Getting back to loving music thing – after dropping off my friend Kim, I decided to take the long way home, while listening to Stone Roses, particularly the song "Let It Ride" and it was the perfect accompaniment to a nice, meandering ride home after a fun evening of good conversation, food and drink. And when I say "perfect accompaniment" I mean it – it was a good tune to be listening to, it was kind of a transcendent moment. See, I love driving around with good music, and I especially love driving around at night with really beautiful acoustic rock playing. It makes me relax and clears my head. It is something that makes me feel that all is right with the world for at least a moment.
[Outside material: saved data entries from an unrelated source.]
/-- Both clauses: one microsecond's deceleration short of the floor, and on it. -/
theorem wit_ReversalFlipsOnlyAtFloor :
    turning.params.legal = true ∧ turning.mode = .move ∧ turning.reversing = true ∧
      turning.params.vStart ≤ turning.vMoveMax.toNat ∧ turning.trace = [] ∧
    turning.params.vStart <
      (profile 1 { turning with currentSpeed := 200004001#64 }).currentSpeed.toNat ∧
    (profile 1 { turning with currentSpeed := 200004000#64 }).currentSpeed.toNat ≤
      turning.params.vStart := by decide

theorem wit_ProfileKeepsSpeedBounds :
    jogging.params.legal = true ∧ jogging.params.vAcceptMin ≤ jogging.vJogMax.toNat ∧
      jogging.params.vAcceptMin ≤ jogging.vMoveMax.toNat ∧
      (jogging.mode ≠ .idle → jogging.params.vStart ≤ jogging.currentSpeed.toNat) ∧
      (moving.mode ≠ .idle → moving.params.vStart ≤ moving.currentSpeed.toNat) := by decide

theorem wit_EmitterSilentCases :
    ready.mode = .idle ∧
    (let s := { jogging with brakeHold := true, brakeStart := 1000#64, now := 250999#64 }
     s.mode = .jog ∧ s.brakeHold = true ∧
      s.now.toNat < s.brakeStart.toNat + s.params.brakeReleaseUs) ∧
    (let s := { moving with currentSpeed := 49999999#64 }
     s.mode ≠ .idle ∧ (s.mode = .jog → s.brakeHold = false) ∧
      s.currentSpeed.toNat < s.params.vMinRun) := by decide

theorem wit_BrakeReleaseEmitsAtOnce :
    let s := { jogging with brakeHold := true, brakeStart := 1000#64, now := 251000#64 }
    s.params.legal = true ∧ s.mode = .jog ∧ s.brakeHold = true ∧ s.trace = [] ∧
      s.params.vMinRun ≤ s.currentSpeed.toNat ∧
      s.brakeStart.toNat + s.params.brakeReleaseUs ≤ s.now.toNat := by decide

theorem wit_EmitMovesPositionByItsTrace : moving.trace = [] := by decide

/-- Every clause: arrival and none, reversing, Jog. -/
theorem wit_EmitStopsExactlyOnTarget :
    moving.trace = [] ∧ moving.mode = .move ∧ moving.reversing = false ∧
      (emit moving).mode ≠ .idle ∧ (emit { moving with position := steps 4999 }).mode = .idle ∧
    turning.trace = [] ∧ turning.mode = .move ∧ turning.reversing = true ∧
    jogging.trace = [] ∧ jogging.mode = .jog := by
  decide

/-- Every clause: a pulse that is due, the arrival too, one interval ahead, and a backlog dropped. -/
theorem wit_ScheduleNeverBehind :
    moving.params.legal = true ∧ moving.now.toNat < 2 ^ 63 ∧ moving.trace = [] ∧
      moving.mode = .move ∧ moving.params.vMinRun ≤ moving.currentSpeed.toNat ∧
      500 = max moving.params.minIntervalUs (10 ^ 12 / moving.currentSpeed.toNat) ∧
      0 < (emit moving).trace.length ∧
      (let s := { moving with position := steps 4999 }
       0 < (emit s).trace.length ∧ (emit s).mode = .idle) ∧
      (emit moving).mode ≠ .idle ∧
      moving.now.toNat < moving.nextStepDeadline.toNat + (emit moving).trace.length * 500 ∧
    (let s := { moving with nextStepDeadline := 79000#64 }
     (emit s).mode ≠ .idle ∧ s.nextStepDeadline.toNat + (emit s).trace.length * 500 ≤ s.now.toNat) := by
  decide

theorem wit_OutputsShowState :
    ({ ready with slotHome := { steps := steps 4, saved := true } } : State).slotHome.saved = true ∧
    ({ ready with slotWell := { steps := steps 4, saved := true } } : State).slotWell.saved = true ∧
    ({ ready with estopSeen := some true } : State).estopSeen = some true ∧
    ready.trace = [] ∧ ({ ready with trace := [.left, .left] } : State).trace = .left :: [.left] := by
  decide

theorem wit_ResetIsSound : Params.t0.legal = true := by decide

/-- A configuration with both polarities the other way. -/
theorem wit_ResetTable :
    Params.t0.legal = true ∧
    ({ Params.t0 with dirInvert := true, enableActiveLow := false } : Params).legal = true := by decide

/-- A running jog meets the invariant, and its next step is a tick that answers. -/
theorem wit_StepKeepsInv :
    Inv (due { jogging with motionStartTime := 80000#64 } 81100#64 noInputs [[0x4A#8, 0x52#8]]) ∧
    ∃ t, step (due { jogging with motionStartTime := 80000#64 } 81100#64 noInputs
      [[0x4A#8, 0x52#8]]) = .next t ∧ decide (t.trace ≠ []) = true :=
  ⟨by constructor <;> decide, next_of_any (by decide)⟩

/-- Reversing and not. -/
theorem wit_StepKeepsAimed :
    (Aimed (due moving 81000#64 noInputs []) ∧ awayFromEnds moving) ∧
    (Aimed (due turning 81000#64 noInputs []) ∧ awayFromEnds turning) ∧
    (∃ t, step (due moving 81000#64 noInputs []) = .next t ∧ decide (t.mode = .move) = true) ∧
    (∃ t, step (due turning 81000#64 noInputs []) = .next t ∧ decide (t.reversing = true) = true) :=
  ⟨by decide, by decide, next_of_any (by decide), next_of_any (by decide)⟩

/-- Every clause, each way a mode can change. -/
theorem wit_ModeChangesOnlyByTable :
    (∃ t, exec (.gt 1) jogging = .next t ∧ decide (t.mode ≠ jogging.mode) = true) ∧
    (∃ t, exec .st moving = .next t ∧ decide (t.mode ≠ moving.mode) = true) ∧
    (∃ t, exec (.mr 0) moving = .next t ∧ decide (t.mode ≠ moving.mode) = true) ∧
    (let tapped := fun (s : State) (v : Int) =>
       { s with
         now := 1324999#64
         slotHome := { steps := steps v, saved := true }
         btnHome := ⟨false, true, true, 1299999#64, 125000#64, false⟩ }
     (serveButton .home false (tapped ready 5)).mode ≠ ready.mode ∧
      (serveButton .home false (tapped moving 1200)).mode ≠ moving.mode) ∧
    (jogArbitrate .right moving).mode ≠ moving.mode ∧
    (jogArbitrate .neutral jogging).mode ≠ jogging.mode ∧
    (profile 1 { turning with currentSpeed := 200004000#64 }).reversing ≠ turning.reversing ∧
    (emit { moving with position := steps 4999 }).mode ≠ moving.mode ∧
    (safetyGate true moving).1.mode ≠ moving.mode :=
  ⟨next_of_any (by decide), next_of_any (by decide), next_of_any (by decide), by decide⟩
I lack the ability to put into eloquent enough words how it makes me feel – peaceful, happy, introspective, thoughtful, at peace, calm, serene, contemplative, reflective, ruminative…. go look up the adjectives yourself, and they still won’t do it justice.
Admittedly, it does kind of remind me of a freakin’ car commercial – though it was a really good one, so I guess it is OK. Remember the Volkswagen commercial a few years back that featured a few friends in a convertible Jetta driving along the coast to the sound of Nick Drake’s "Pink Moon"? They end up at the party they were going to, and decide to continue driving around listening to the music rather than go to the party. That sums it up pretty well, actually.
So that’s why I love music – because somewhere, a song writer and his band have perfectly captured a moment that I was having – and they had no idea I was going to have and may or may not have had themselves… but at that very moment, it was a perfect match and it made me feel as good as could be. The same thing will happen, but in a totally different way later this week while going to see WASP and then Ozzfest on Thursday and Friday, respectively. No, it’s not quiet, contemplative music… but it’ll let me get my aggressions out by yelling, screaming, headbanging, jumping around, and all that crazy shit… and for that moment, that will be perfect as well.